Beginning with the line below that contains "p.val l else d" and ending with the line that contains "def execCheckerLock (p", copy every line exactly. Copy nothing else.

Dataset excerpts:
● ● ● ● ●
/-- A write of INJECT is refused (R110): by value, or by state. -/
def Dev.refuseInject (d : Dev) (p : Nat) (l : Lane) (v : Nat) : Option Status :=
  let kind := bits v 28 4
  let st := (d.lane p l).state
  if kind = 0 || 6 < kind || bits v 0 24 = 0 || ((kind = 2 || kind = 4) && bits v 24 4 = 0) then some .invalidValue
  else if d.injectLeft p l != 0 then some .stateConflict
  else if (kind = 1 && st != .test) || st = .off then some .stateConflict
  else none

/-- INJECT is written. -/
def Dev.writeInject (d : Dev) (p : Nat) (l : Lane) (v : Nat) : Dev :=
  let kind := bits v 28 4
  (d.updLane p l (fun y =>
    { y with inject := some { kind := kind, symbols := if kind = 3 || kind = 5 then 16 else bits v 24 4, count := bits v 0 24 } })).notePins d p l

/-- TX_SQUELCH_END: the count of ticks has passed, and the transmitter resumes (R110). -/
def execTxSquelchEnd (p : Port) (l : Lane) (s : State) : Host.Outcome State Fault Refusal :=
  run s fun d =>
    match (d.lane p.val l).inject with
    | some j => if j.kind = 6 && j.count ≤ j.done then (d.updLane p.val l (fun y => { y with inject := none })).notePins d p.val l else d
    | none => d

/-- CHECKER_LOCK (R108): the checker of a lane in TEST reports the bits it has compared and the errors among them since it last
reported, and whether it is locked. It locks on 1024 bits without an error and loses lock on more than 256 errors within 4096
bits; only a report of a locked checker counts. In a near loop its errors are the flips of an injection.
(DEDUCED, log entry 175). -/
def execCheckerLock (p : Port) (l : Lane) (locked : Bool) (nbits : BitVec 64) (errors : BitVec 32) (s : State) :
    Host.Outcome State Fault Refusal :=
  run s fun d =>
    let k := E.CHECK_LOCK p.val l.val
    let e := if d.nearLoop p.val l then (d.lane p.val l).flips else errors.toNat
    if (d.lane p.val l).state != .test || bits (d.reg (E.TEST_MODE p.val l.val)) 1 1 = 0 then d
    else
      let d1 := d.updLane p.val l (fun y => { y with flips := 0 })
      if d.flag k then
        let lost := 256 < e && (!locked || nbits.toNat ≤ 4096)
        ((d1.countN (E.CHECK_BITS p.val l.val) nbits.toNat).countErrN (E.CHECK_ERRORS p.val l.val) e).setFlag k (!lost)
      else if locked && 1024 ≤ nbits.toNat && e = 0 then d1.setFlag k true
      else d1

/-- The loop FAR sends what a lane in TEST receives back on the same lane (R109). -/
def Dev.farLoop (d : Dev) (p : Nat) (l : Lane) (bytes : List Byte) : Dev :=
  if (d.lane p l).state = .test && d.reg (E.LOOP p l.val) = 3 && !d.txIdle p l then d.emitLive (.loop d.tick (portFin p) l bytes) else d

/-! ## Optical modules (R104, R105) -/

/-- The port of a module site in effect. -/
def Dev.portOfSite (d : Dev) (m : Nat) : Option Nat := allPorts.find? (fun p => d.siteOf p = some m)

/-- MODULE_INTERRUPT: the flags and the monitors are read and MODULE_FLAG raised (R104, R525). -/
def execModuleInterrupt (site : Fin 32) (s : State) : Host.Outcome State Fault Refusal :=
  run s fun d =>
    match d.portOfSite site.val with
    | none => d
    | some p =>
      if d.isModule p then
        (d.cmis p [.readFlags, .readMonitors]).sample (bark 0x0C03 accNone iniHkp false p 0)
      else d

/-- A module's presence, but for what a loss of its port does to contexts (R105, R650): an absent module presents LOS on all
four lanes; a present one is read and set up, and a lane 0 that runs low takes the rate it allows. (DEDUCED, log entry 176). -/
def bareModulePresence (site : Fin 32) (present : Bool) (advert : ModuleAdvert) (s : State) : Host.Outcome State Fault Refusal :=
  run s fun d =>
    let m : ModuleSt := { present := present, advert := if present then advert else ⟨false, false, false, 0⟩ }
    let d1 := { d with modules := tset d.modules site.val m }
    match d1.portOfSite site.val with
    | none => d1
    | some p =>
      if !d1.isModule p then d1
      else
        let d2 := (d1.allowRestore p).relow p
        if present then (d2.cmis p [.readPage 0x00, .readPage 0x01, .readPage 0x02, .readPage 0x10, .readPage 0x11]).moduleLow p
        else lanes4.foldl (fun a l => a.los p l true) d2

/-- MODULE_DATAPATH_READY (R150). -/
def execModuleDatapathReady (p : Port) (s : State) : Host.Outcome State Fault Refusal :=
  run s fun d =>
    match d.siteOf p.val with
    | none => d
    | some m =>
      let x := tgetD d.modules m {}
      if x.present then { d with modules := tset d.modules m { x with dpReady := true } } else d

end Sys2Proof.Machine
end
● ● ● ● ●
Solution to the exercise:
    | some j => if j.kind = 6 && j.count ≤ j.done then (d.updLane p.val l (fun y => { y with inject := none })).notePins d p.val l else d
    | none => d

/-- CHECKER_LOCK (R108): the checker of a lane in TEST reports the bits it has compared and the errors among them since it last
reported, and whether it is locked. It locks on 1024 bits without an error and loses lock on more than 256 errors within 4096
bits; only a report of a locked checker counts. In a near loop its errors are the flips of an injection.
(DEDUCED, log entry 175). -/
def execCheckerLock (p : Port) (l : Lane) (locked : Bool) (nbits : BitVec 64) (errors : BitVec 32) (s : State) :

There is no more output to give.